Это не просто история о мальчике, который должен стать османским султаном. Это молитва, произнесённая сквозь страх. Это взгляд из-за занавеси, куда не пускают детей.
Пронзительная повесть о том, как невинность сталкивается с безжалостной реальностью власти, где нет места слабости и состраданию. Где любовь – это роскошь, а выбор – лишь иллюзия.
Я писал это, чтобы вы тоже услышали, как трон скрипит под тяжестью тех, кто слишком рано перестал быть ребёнком.

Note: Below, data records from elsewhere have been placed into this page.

-- ==== Sys2Proof/Tests/Witness.lean ====
section
/-! SUPPORT. Witnesses: for every obligation with hypotheses, concrete states and operands that meet them, each clause at a
boundary of its range. -/
/- One theorem at a time: many kernel evaluations side by side take much memory. -/
set_option Elab.async false

namespace Sys2Proof.Tests
open Sys2Proof.Machine

/-- The strand e of the one core, about to execute. -/
def atOf (c : Core) (e : Eng) : At := { ci := 0, e := e, c := c, st := c.strand e, budget := 0 }

/-- A strand of the one core is ready for a word that pops nothing. -/
theorem ready_of (c : Core) (e : Eng) (h : Hdr) (hb : (c.strand e).busy = false) (hp : popsOf h e = [])
    (ht : c.trapped = none := by rfl) : Ready (stateOf c e) h (atOf c e) where
  actor := rfl
  fresh := hb
  runs := ht
  tokens := by
    show c.lacking (popsOf h e) = none
    rw [hp]; rfl

/-- A core whose A and M strands own every scalar register; its strand A may write all of them. -/
theorem foreign_of (c : Core) (e : Eng) (r : BitVec 5) (hs : c.sown = 0) (he : (e == .v) = false) :
    (atOf c e).foreign r = false := by
  simp [At.foreign, atOf, hs, he]

/-- A ready A strand with any two scalar operands. -/
def opsA (a b : Word) : Core := coreWith [(6, a), (7, b)]

/-- ScalarArithmeticResults, DivisionResults, and the first part of ScalarImmediateAndWindowResults: every pair of operands
is met, with a destination that the strand may write. -/
theorem witness_scalar_operands (a b : Word) : ∃ (s : State) (v : At) (h : Hdr) (f : FmtSR), Ready s h v ∧
    v.foreign f.sd = false ∧ s.readS v f.sa = a ∧ s.readS v f.sb = b :=
  ⟨stateOf (opsA a b) .a, atOf (opsA a b) .a, hdr 0, sr2, ready_of _ _ _ rfl rfl, foreign_of _ _ _ rfl rfl, by rfl, by rfl⟩

/-- A state and a strand of it that meet a statement's hypotheses: ready, and what P says. -/
def Meets (c : Core) (e : Eng) (h : Hdr) (P : State → At → Prop) : Prop :=
  Ready (stateOf c e) h (atOf c e) ∧ P (stateOf c e) (atOf c e)

/-- How such a state is shown. -/
theorem meets {c : Core} {e : Eng} {h : Hdr} {P : State → At → Prop} (hb : (c.strand e).busy = false)
    (hp : popsOf h e = []) (hP : P (stateOf c e) (atOf c e)) (ht : c.trapped = none := by rfl) : Meets c e h P :=
  ⟨ready_of c e h hb hp ht, hP⟩

/-- ScalarImmediateAndWindowResults, second part: the three outcomes of WSET, at base 2^26, at the last multiple of 16 below it,
and at a base that is no multiple of 16. -/
theorem witness_wset :
    let f : FmtY := { sd := 0, sa := 6, sb := 0, scp := 0, idx := 3, ops := 0 }
    let base := fun (s : State) (v : At) => (s.readS v f.sa + BitVec.ofInt 64 f.ops.toInt).toNat
    Meets (opsA 0x4000000 0) .a (hdr 0) (fun s v => 2 ^ 26 ≤ base s v) ∧
    Meets (opsA 0x3FFFFF0 0) .a (hdr 0) (fun s v => base s v < 2 ^ 26 ∧ base s v % 16 = 0) ∧
    Meets (opsA 8 0) .a (hdr 0) (fun s v => base s v < 2 ^ 26 ∧ base s v % 16 ≠ 0) :=
  ⟨meets rfl rfl (by decide), meets rfl rfl (by decide), meets rfl rfl (by decide)⟩

/-- ScalarImmediateAndWindowResults, third part: a destination that the V strand owns. -/
theorem witness_foreign : Meets { coreWith [] with sown := 32 } .a (hdr 0) (fun _ v =>
    v.foreign fSI.sd = true ∧ v.foreign sr2.sd = true) := meets rfl rfl (by decide)

/-- A core whose V strand owns every scalar register: p1 holds lanes 0 and 63, window 1 has 4 rows of 64 columns of a
type at window address 0, s6 and s7 hold two operands, the format table names a type. -/
def coreV (ty : BitVec 4) (a b : Word) (ft : BitVec 16) : Core :=
  { coreWith [(6, a), (7, b)] with
    sown := 0xFFFFFFFE
    p := (RegFile.fill 3 0).put 1 0x8000000000000001
    ft := RegFile.fill 4 ft
    w := (RegFile.fill 4 Window.zero).put 1 { base := 0, stride := 256, rowsm1 := 3, colsm1 := 63, ty := ty } }

/-- Operands of a vector instruction: destination v3 under p1, sources v6, v7 and v5 (or s6 and s7), window 1. -/
def fVop (ty : BitVec 4) (ops : BitVec 12) : FmtV :=
  { rm := 0, pred := 1, pneg := 0, vd := 3, va := 6, vb := 7, vc := 5, ty := ty, ops := ops }

/-- PredicateResults: PCNT's destination may be written. -/
theorem witness_predicates : Meets (coreV 0 0 0 0) .v (hdr 2) (fun s v =>
    v.foreign 4 = false ∧ s.readP v 1 = 0x8000000000000001) := meets rfl rfl (by decide)

/-- VectorFloatResults and VectorFunctionResults: each of their types, through the format table. -/
theorem witness_vector_float :
    Meets (coreV 0 0 0 0) .v (hdr 2) (fun _ v => v.ty 15 = 0 ∧ v.tyCheck (.vadd (hdr 2) (fVop 15 0)) = none ∧
      v.tyCheck (.vrcp (hdr 2) (fVop 15 0)) = none) ∧
    Meets (coreV 0 0 0 1) .v (hdr 2) (fun _ v => v.ty 15 = 1 ∧ v.tyCheck (.vfma (hdr 2) (fVop 15 0)) = none ∧
      v.tyCheck (.vtanh (hdr 2) (fVop 15 0)) = none) ∧
    Meets (coreV 0 0 0 2) .v (hdr 2) (fun _ v => v.ty 15 = 2 ∧ v.tyCheck (.vmax (hdr 2) (fVop 15 0)) = none) :=
  ⟨meets rfl rfl (by decide), meets rfl rfl (by decide), meets rfl rfl (by decide)⟩

/-- VectorIntegerResults, VectorMoveResults, VectorConversionResults: their types, in the word and from the table. -/
theorem witness_vector_types :
    Meets (coreV 0 0 0 0) .v (hdr 2) (fun _ v => ∀ ty : BitVec 4, ty.toNat ∈ [0, 1, 2, 3, 4, 6, 8, 9, 10, 11] →
      v.ty ty.toNat = ty.toNat ∧ v.tyCheck (.vmov (hdr 2) (fVop ty 0)) = none ∧
      v.tyCheck (.vcvt (hdr 2) (fVop ty 0)) = none ∧ v.tyCheck (.vextr (hdr 2) (fVop ty 0)) = none ∧
      v.tyCheck (.viadd (hdr 2) (fVop ty 0)) = none) ∧
    Meets (coreV 0 0 0 9) .v (hdr 2) (fun _ v => v.ty 15 = 9 ∧ v.foreign 3 = false ∧
      v.tyCheck (.viadd (hdr 2) (fVop 15 0)) = none ∧ v.tyCheck (.vextr (hdr 2) (fVop 15 0)) = none) :=
  ⟨meets rfl rfl (by decide), meets rfl rfl (by decide)⟩

/-- VectorCompareAndReduceResults: FP32 and INT32, and a reduction of every operation. -/
theorem witness_vector_compare :
    Meets (coreV 0 0 0 0) .v (hdr 2) (fun s v => v.foreign 3 = false ∧ ∀ ty : BitVec 4, ty = 0 ∨ ty = 11 →
      v.ty ty.toNat = ty.toNat ∧ v.tyCheck (.vcmp (hdr 2) (fVop ty 6)) = none ∧
      v.tyCheck (.vred (hdr 2) (fVop ty 2)) = none ∧ v.tyCheck (.vtopk (hdr 2) (fVop ty 15)) = none ∧
      v.c.flight? (s.iclk v.c) (.v 3) = none ∧ v.c.flight? (s.iclk v.c) (.v 5) = none) := meets rfl rfl (by decide)

/-- VectorLoadResults and VectorStoreResults: rows of FP32 that are inside the window, whose checks pass at its last row and
fail one row further, a window of a type outside set D, and indexed elements (index 0 in every lane). -/
theorem witness_vector_memory :
    let f := fVop 0 0x100
    let js := activeElems 0x8000000000000001 0
    Meets (coreV 0 3 0 0) .v (hdr 2) (fun s v => s.Inv ∧ v.ty f.ty.toNat = 0 ∧ s.readW v 1 = v.c.w.at' 1 ∧
      v.tyCheck (.vld (hdr 2) f) = none ∧ v.tyCheck (.vst (hdr 2) f) = none ∧
      v.tyCheck (.vgath (hdr 2) f) = none ∧ v.tyCheck (.vscat (hdr 2) f) = none ∧ (s.readS v f.va).toNat = 3 ∧
      rowChecks s v (s.readW v 1) 0 3 0 js false = none ∧ rowChecks s v (s.readW v 1) 0 3 0 js true = none ∧
      rowChecks s v (s.readW v 1) 0 4 0 js false = some (windowFault 1024) ∧
      rowChecks s v (s.readW v 1) 0 4 0 js true = some (windowFault 1024)) ∧
    Meets (coreV 0 0 0 0) .v (hdr 2) (fun s v =>
      gatherChecks s v (s.readW v 1) 0 (gatherElems 0x8000000000000001 (s.readV v 7) 64) false = none ∧
      gatherChecks s v (s.readW v 1) 0 (gatherElems 0x8000000000000001 (s.readV v 7) 64) true = none) ∧
    Meets (coreV 0 0 0 0) .v (hdr 2) (fun s v => v.winTy (s.readW v 1) false = .ok 0) ∧
    Meets (coreV 5 0 0 0) .v (hdr 2) (fun s v => v.winTy (s.readW v 1) false = .ok 5) :=
  ⟨meets rfl rfl (by decide), meets rfl rfl (by decide), meets rfl rfl (by rfl), meets rfl rfl (by rfl)⟩

/-- A core with window 4 of one element of type FP32 and window 5 of one of type BF16, at 0 and 16, and an accumulator 1
with a tag and a mark. -/
def coreM (tag psn : Bool) : Core :=
  { coreWith [(6, 3)] with
    w := ((RegFile.fill 4 Window.zero).put 4 Window.zero).put 5 { Window.zero with base := 16, ty := 1 }
    acc := (RegFile.fill 2 Acc.zero).put 1 { Acc.zero with tag := tag, psn := psn } }

/-- Operands of a matrix instruction: destination accumulator 2, source 1, windows 4 and 5. -/
def fMop (ty : BitVec 4) (flg : BitVec 4) (ops : BitVec 20) : FmtM :=
  { acd := 2, acs := 1, wa := 4, wb := 5, ty := ty, rm := 0, flg := flg, ops := ops }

Готовы ли вы переступить порог этого опасного мира?
Где даже стены могут предать…
Каждый шорох может оказаться последним…
А любовь матери – стать смертельным приговором…
© А.Л.О.Н.
А.Л.О.Н.
يَا أَيُّهَا الَّذِينَ آمَنُوا اتَّقُوا اللَّهَ وَقُولُوا قَوْلًا سَدِيدًا
«О вы, которые уверовали! Бойтесь Аллаха и говорите правое слово».
(Сура Аль-Ахзаб 33:70)
I am in blood
Stepp'd in so far that, should I wade no more,
Returning were as tedious as go o’er.
«Я по колено в крови,
И если я перестану идти дальше,
Возвращаться так же трудно, как идти вперёд».
(Перевод Михаил Лозинский —
Macbeth, Act 3, Scene 4)
1. Из тени во тьму
Я Ахмед. Я стою босой. Камень холодный. Чувствую, как мрамор под ступнями дрожит, будто сам дворец содрогается.
Он дрожит. Или это я дрожу. Разве это важно…, просто всё вокруг кажется зыбким, как дым от благовоний.
Шаги. Медленные, тяжёлые, как удары сердца. Я смотрю не вниз. Вглядываюсь только вперёд, в распахнутые ворота, откуда тянет сырой тьмой.
– Не смотри, – шепчет мать. Её пальцы вонзаются в моё плечо. Ногти, будто когти птицы. Я не смотрю на неё, я смотрю, как они выносят первый гроб.
Он появляется, как выплывает корабль. Тихо, слишком тихо. Только скрип кожи на древках, да шаги балтаджи, сухие, как треск сухожилия.
Кто там? Шехзаде Юсуф? Хасан? Или Коркут? Имён никто не произносит вслух, будто имя может напугать ещё больше. Гроб – он ведь маленький. Он слишком маленький. Для взрослого мужчины. Слишком короткий.
Я не могу дышать.
Кажется, я знаю, кто там. Я не должен знать, но уверен, что знаю. Маленький шехзаде Яхья гладил меня по голове вчера. У него были мягкие пальцы. И запах мяты от губ. Он наверняка не сопротивлялся. Он просто молчал.
Махмуд справа. Как камень. Только пальцы у него побелели. Кулаки, сжатые до крови. Он выше меня на голову. И старше. Его глаза стеклянные. Будто он сам уже мёртв, только ещё дышит.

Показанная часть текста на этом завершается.